-- ==== Sys2Proof/Certificates/Slice0/Obligations.lean ====
section
/-! DEFINITION. The statements for the provers. Each docstring names the rule of spec/ it formalises. A next state is
written as the old state with the named updates of Sys2Proof/Machine/Updates.lean applied (setX writes a field, pushX
appends to a log); every field no update names is unchanged, so an equation is also the frame. -/

open Sys2Proof Sys2Proof.Machine

/-- Decoding what the encoder wrote gives the instruction back, every operand at every value the encoding admits, whatever
bytes follow (30_encoding.md R96, R100, R102, R104, R120, R121; the serial form of the command port, that of rail indices
beyond 63 included, is the model's choice, log entry 6). -/
def Obligations.DecodeEncodeAgree : Prop :=
  ∀ (c : Cfg) (i : Instr) (rest : Bytes), i.wf c = true → decode c i.turn (encode c i ++ rest) = .ok (i, rest)

/-- Each byte string has one meaning: what decodes is the encoding of what was decoded, on the same port, and is
well-formed, so no reserved encoding falls through to a neighbour. For the op codes (30_encoding.md R120) and the wire
formats (R96, R100, R102, R104) the encoding is the spec's; the serial form of the lists and of rail indices beyond 63 on
the command port and the refusal of spare bits of its channel and kind bytes are the model's choice (log entry 6). -/
def Obligations.EncodeDecodeAgree : Prop :=
  ∀ (c : Cfg) (t : Turn) (bs : Bytes) (i : Instr) (rest : Bytes),
    decode c t bs = .ok (i, rest) → encode c i ++ rest = bs ∧ i.turn = t ∧ i.wf c = true

/-- Words written out from the encodings decode to what they stand for: the op codes of R120, the operand bits of R121,
the wire formats of R96, R100, R102 and R104. The model's choice, not the spec's, are the counts before the lists on the
command port, and that nothing follows SET_RAIL's byte in this configuration (log entry 6), and, DEDUCED, the byte order of
the table's 32-bit word (log entry 16). -/
def Obligations.SampleWordsDecode : Prop :=
  decode cfgRef .client [0x20, 0x07] = .ok (.setRail 1 .high, [])
    ∧ decode cfgRef .client [0x21, 0x01] = .ok (.reset .hard, [])
    ∧ decode cfgRef .client [0x10, 0x02, 0x01, 0xAB] = .ok (.muxSend .mbus [0xAB], [])
    ∧ decode cfgRef .client [0x31, 0x12, 0x01, 0x00] = .ok (.einSend 0x12 0x01 [], [])
    ∧ decode cfgRef .client [0x30, 0x02, 0x01, 0x00] = .ok (.gocSend [true, false], [])
    ∧ decode cfgRef .client [0x33, 0x20] = .ok (.cancel, [0x20])
    ∧ decode cfgRef (.peer .pulseWord) [0x01, 0x00, 0x00, 0x3C] = .ok (.pulseWord .rise 60, [])
    ∧ decode cfgRef (.peer .record) [0x45, 0x00, 0x01, 0xAB] = .ok (.record 0x45 [0xAB], [])
    ∧ decode cfgRef (.peer .einBody) [0x12, 0x02, 0x00, 0x14] = .ok (.einBody 0x12 0x02 [] [0x14], [])
    ∧ decode cfgRef (.peer .mbusBody) [0x21, 0x35, 0x00, 0x00, 0x01, 0x00, 0x62, 0x30]
        = .ok (.mbusBody 0x21 0x35 0x00 0x00 0x01 [] [0x62, 0x30], [])
    ∧ decodeTableWord 8 0x33 = some .cancel ∧ decodeTableWord 32 0x0100003C = some (.pulseWord .rise 60)

/-- A step runs the decoded instruction: when the schedule gives the turn to the agent of a well-formed instruction and
the agent's input begins with its bytes, the step is `exec` of it, on the state with the turn and the bytes taken. That a
schedule and input bytes held in the state say which of R14's enabled steps is next is the model's choice (log entries 3
and 15). -/
def Obligations.StepRunsDecoded : Prop :=
  ∀ (s : State) (ts : List Turn) (i : Instr) (rest : Bytes),
    i.wf s.cfg = true → s.turns = i.turn :: ts → s.source i.turn = encode s.cfg i ++ rest →
      step s = exec i ((s.setTurns ts).consume i.turn rest)

/-- The other steps, the model's choice (log entries 3, 4, 5): with nothing scheduled the Clock steps; a turn without
input passes; a turn of the held calls runs the oldest one once no wait is pending, and passes otherwise. -/
def Obligations.StepOtherTurns : Prop :=
  (∀ s : State, s.turns = [] → step s = exec .tick s)
    ∧ (∀ (s : State) (t : Turn) (ts : List Turn),
        (t = .client ∨ t = .reader ∨ ∃ f, t = .peer f) → s.turns = t :: ts → s.source t = [] →
          step s = .next (s.setTurns ts))
    ∧ (∀ (s : State) (ts : List Turn) (h : HeldCall) (hs : List HeldCall),
        s.turns = .resume :: ts → s.held = h :: hs → s.wait = none →
          step s = exec (.einSend h.addr h.opcode h.payload) ((s.setTurns ts).setHeld hs))
    ∧ (∀ (s : State) (ts : List Turn),
        s.turns = .resume :: ts → (s.held = [] ∨ s.wait.isSome = true) → step s = .next (s.setTurns ts))

/-- An op code not in R120 is not an operation, and neither is channel code 3 (30_encoding.md R115, last row;
93_implementation_defined.md U1); an edge byte above 0x01 begins no pulse word (R96) and a byte that is no preamble no
record (R101): the step is refused by name. The last two are the model's choice: the peer may send any bytes
(46_environment_boundary.md R290), and only the model's wire-format turns, steps of the peer on a schedule (log entries 3
and 7), are refused for bytes that are no such unit. -/
def Obligations.ReservedCodesRefused : Prop :=
  (∀ (s : State) (ts : List Turn) (op : Byte) (rest : Bytes),
      s.turns = .client :: ts → s.inp = op :: rest →
      op.toNat ∉ [0x01, 0x02, 0x03, 0x04, 0x05, 0x06, 0x07, 0x08, 0x09, 0x0A, 0x10, 0x11, 0x20, 0x21, 0x30, 0x31, 0x32,
        0x33, 0x34, 0x35, 0x36] →
        step s = .refused (.notAnOperation (.reservedOpcode op)))
    ∧ (∀ (s : State) (ts : List Turn) (rest : Bytes),
        s.turns = .client :: ts → s.inp = 0x10 :: 0x03 :: rest →
          step s = .refused (.notAnOperation (.reservedChannel 0x03)))
    ∧ (∀ (s : State) (ts : List Turn) (b : Byte) (rest : Bytes),
        s.turns = .peer .pulseWord :: ts → s.inp = b :: rest → 1 < b.toNat →
          step s = .refused (.notAnOperation (.badEdge b)))
    ∧ (∀ (s : State) (ts : List Turn) (b : Byte) (rest : Bytes),
        s.turns = .peer .record :: ts → s.inp = b :: rest → (∀ c, b ≠ preamble s.cfg c) →
          step s = .refused (.notAnOperation (.badPreamble b)))

/-- GOC_ENCODE completes with the train of R94 timed as R95 says: 2n+3 events, even ones RISE and odd ones FALL, event 0
the start marker, event 2i+2 the pulse of bit i, every odd event a gap, event 2n+2 the stop marker, t[0] = 0 and
t[k+1] = t[k] + dur[k]; its total length is that of R132's corner case; nothing else changes. More than goc_max_bits bits
is outside the domain (93_implementation_defined.md U2). -/
def Obligations.GocEncodeTrain : Prop :=
  ∀ (bits : List Bit) (s : State),
    (bits.length ≤ s.cfg.gocMaxBits →
      ∃ es : List PulseEvent,
        exec (.gocEncode bits) s = .next (s.pushRet [.events es])
          ∧ es.length = 2 * bits.length + 3
          ∧ (∀ (k : Nat) (e : PulseEvent), es[k]? = some e → e.edge = if k % 2 = 0 then .rise else .fall)
          ∧ (∀ e : PulseEvent, es[0]? = some e → e.t = 0 ∧ e.dur = s.cfg.tStart)
          ∧ (∀ (i : Nat) (b : Bit) (e : PulseEvent), bits[i]? = some b → es[2 * i + 2]? = some e →
              e.dur = if b then s.cfg.tLong else s.cfg.tShort)
          ∧ (∀ (k : Nat) (e : PulseEvent), es[2 * k + 1]? = some e → e.dur = s.cfg.tGap)
          ∧ (∀ e : PulseEvent, es[2 * bits.length + 2]? = some e → e.dur = s.cfg.tStop)
          ∧ (∀ (k : Nat) (e e' : PulseEvent), es[k]? = some e → es[k + 1]? = some e' → e'.t = e.t + e.dur)
          ∧ (es.map (fun e : PulseEvent => e.dur)).sum
              = s.cfg.tStart + s.cfg.tStop + (bits.length + 1) * s.cfg.tGap + bits.count true * s.cfg.tLong
                + bits.count false * s.cfg.tShort)
      ∧ (s.cfg.gocMaxBits < bits.length → exec (.gocEncode bits) s = .refused .gocTooManyBits)

/-- R140: for every well-formed configuration and every bit sequence within the bound, decoding the encoded train gives the
bits, and deserialising the serialised train gives the train. -/
def Obligations.GocRoundTrip : Prop :=
  ∀ (bits : List Bit) (s : State), s.cfg.wf = true → bits.length ≤ s.cfg.gocMaxBits →
    ∃ (es : List PulseEvent) (body : Bytes),
      exec (.gocEncode bits) s = .next (s.pushRet [.events es])
        ∧ exec (.gocDecode es) s = .next (s.pushRet [.bits bits])
        ∧ exec (.gocSer es) s = .next (s.pushRet [.bytes body])
        ∧ exec (.gocDeser body) s = .next (s.pushRet [.events es])

/-- R141, the tolerance law: a train whose every duration lies in its own symbol's window decodes to the bits, whatever its
non-decreasing timestamps; and the first event whose duration lies in no window it is tested against (the gap window for
an odd event, the four pulse windows for an even one) is OUT_OF_BAND at its index, every earlier event being valid. -/
def Obligations.GocTolerance : Prop :=
  ∀ (bits : List Bit) (s : State), s.cfg.wf = true →
    (∀ events : List PulseEvent,
        List.Forall₂ (fun x e => e.edge = symbolEdge x ∧ inWindow s.cfg e.dur x = true) (trainSymbols bits) events →
        events.Pairwise (fun a b => a.t ≤ b.t) →
          exec (.gocDecode events) s = .next (s.pushRet [.bits bits]))
      ∧ (∀ (good rest : List PulseEvent) (e : PulseEvent),
          List.Forall₂ (fun x e => e.edge = symbolEdge x ∧ inWindow s.cfg e.dur x = true)
            ((trainSymbols bits).take good.length) good →
          good.length < (trainSymbols bits).length →
          (good ++ [e]).Pairwise (fun a b => a.t ≤ b.t) →
          e.edge = expectedEdge good.length →
          (if good.length % 2 = 1 then inWindow s.cfg e.dur .gap = false else pulseClass s.cfg e.dur = []) →
            exec (.gocDecode (good ++ e :: rest)) s
              = .next (s.pushRet [.err (.timingViolation .outOfBand good.length)]))

/-- GOC_DECODE always completes, with bits or a TimingViolation, and changes nothing else; the rejections of R135 that are
no window's: the empty sequence; a train cut before its end; an event after the stop marker; an event with the wrong edge
or an earlier time. The index is that of the first failing event. Then, in every configuration, overlapping windows
included (R134, 93_implementation_defined.md U6), after a beginning whose every event is one symbol's alone: a pulse in two
or more windows is AMBIGUOUS; one that is START's anywhere but first, or another symbol's at first, is UNEXPECTED_SYMBOL. -/
def Obligations.GocDecodeRejections : Prop :=
  (∀ (events : List PulseEvent) (s : State),
      (∃ bits, exec (.gocDecode events) s = .next (s.pushRet [.bits bits]))
        ∨ (∃ kind k, k ≤ events.length
            ∧ exec (.gocDecode events) s = .next (s.pushRet [.err (.timingViolation kind k)])))
    ∧ (∀ (bits : List Bit) (s : State), s.cfg.wf = true →
        exec (.gocDecode []) s = .next (s.pushRet [.err (.timingViolation .truncated 0)])
          ∧ (∀ n, n < 2 * bits.length + 3 →
              exec (.gocDecode ((trainOf s.cfg bits).take n)) s
                = .next (s.pushRet [.err (.timingViolation .truncated n)]))
          ∧ (∀ (e : PulseEvent) (rest : List PulseEvent), e.edge = .fall → (∀ x ∈ trainOf s.cfg bits, x.t ≤ e.t) →
              exec (.gocDecode (trainOf s.cfg bits ++ e :: rest)) s
                = .next (s.pushRet [.err (.timingViolation .trailing (2 * bits.length + 3))]))
          ∧ (∀ (n : Nat) (e : PulseEvent) (rest : List PulseEvent), n ≤ 2 * bits.length + 3 →
              (e.edge ≠ expectedEdge n ∨ ∃ x ∈ (trainOf s.cfg bits).take n, e.t < x.t) →
              exec (.gocDecode ((trainOf s.cfg bits).take n ++ e :: rest)) s
                = .next (s.pushRet [.err (.timingViolation .malformed n)])))
    ∧ (∀ (bits : List Bit) (good rest : List PulseEvent) (e : PulseEvent) (s : State),
        List.Forall₂ (AloneIn s.cfg) ((trainSymbols bits).take good.length) good →
        good.length < (trainSymbols bits).length → good.length % 2 = 0 →
        (good ++ [e]).Pairwise (fun a b => a.t ≤ b.t) → e.edge = .rise →
          (2 ≤ (pulseClass s.cfg e.dur).length →
              exec (.gocDecode (good ++ e :: rest)) s
                = .next (s.pushRet [.err (.timingViolation .ambiguous good.length)]))
            ∧ (∀ x, pulseClass s.cfg e.dur = [x] → (if good.length = 0 then x ≠ .start else x = .start) →
                exec (.gocDecode (good ++ e :: rest)) s
                  = .next (s.pushRet [.err (.timingViolation .unexpectedSymbol good.length)])))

════════

(Work instruction): Copy range, inclusive: the line holding "def Obligations.ReservedCodesRefused : Prop" to the line holding "e.dur = if b". Reproduce exactly those lines of the records above and no others.

(Output for this exercise):
def Obligations.ReservedCodesRefused : Prop :=
  (∀ (s : State) (ts : List Turn) (op : Byte) (rest : Bytes),
      s.turns = .client :: ts → s.inp = op :: rest →
      op.toNat ∉ [0x01, 0x02, 0x03, 0x04, 0x05, 0x06, 0x07, 0x08, 0x09, 0x0A, 0x10, 0x11, 0x20, 0x21, 0x30, 0x31, 0x32,
        0x33, 0x34, 0x35, 0x36] →
        step s = .refused (.notAnOperation (.reservedOpcode op)))
    ∧ (∀ (s : State) (ts : List Turn) (rest : Bytes),
        s.turns = .client :: ts → s.inp = 0x10 :: 0x03 :: rest →
          step s = .refused (.notAnOperation (.reservedChannel 0x03)))
    ∧ (∀ (s : State) (ts : List Turn) (b : Byte) (rest : Bytes),
        s.turns = .peer .pulseWord :: ts → s.inp = b :: rest → 1 < b.toNat →
          step s = .refused (.notAnOperation (.badEdge b)))
    ∧ (∀ (s : State) (ts : List Turn) (b : Byte) (rest : Bytes),
        s.turns = .peer .record :: ts → s.inp = b :: rest → (∀ c, b ≠ preamble s.cfg c) →
          step s = .refused (.notAnOperation (.badPreamble b)))

/-- GOC_ENCODE completes with the train of R94 timed as R95 says: 2n+3 events, even ones RISE and odd ones FALL, event 0
the start marker, event 2i+2 the pulse of bit i, every odd event a gap, event 2n+2 the stop marker, t[0] = 0 and
t[k+1] = t[k] + dur[k]; its total length is that of R132's corner case; nothing else changes. More than goc_max_bits bits
is outside the domain (93_implementation_defined.md U2). -/
def Obligations.GocEncodeTrain : Prop :=
  ∀ (bits : List Bit) (s : State),
    (bits.length ≤ s.cfg.gocMaxBits →
      ∃ es : List PulseEvent,
        exec (.gocEncode bits) s = .next (s.pushRet [.events es])
          ∧ es.length = 2 * bits.length + 3
          ∧ (∀ (k : Nat) (e : PulseEvent), es[k]? = some e → e.edge = if k % 2 = 0 then .rise else .fall)
          ∧ (∀ e : PulseEvent, es[0]? = some e → e.t = 0 ∧ e.dur = s.cfg.tStart)
          ∧ (∀ (i : Nat) (b : Bit) (e : PulseEvent), bits[i]? = some b → es[2 * i + 2]? = some e →
              e.dur = if b then s.cfg.tLong else s.cfg.tShort)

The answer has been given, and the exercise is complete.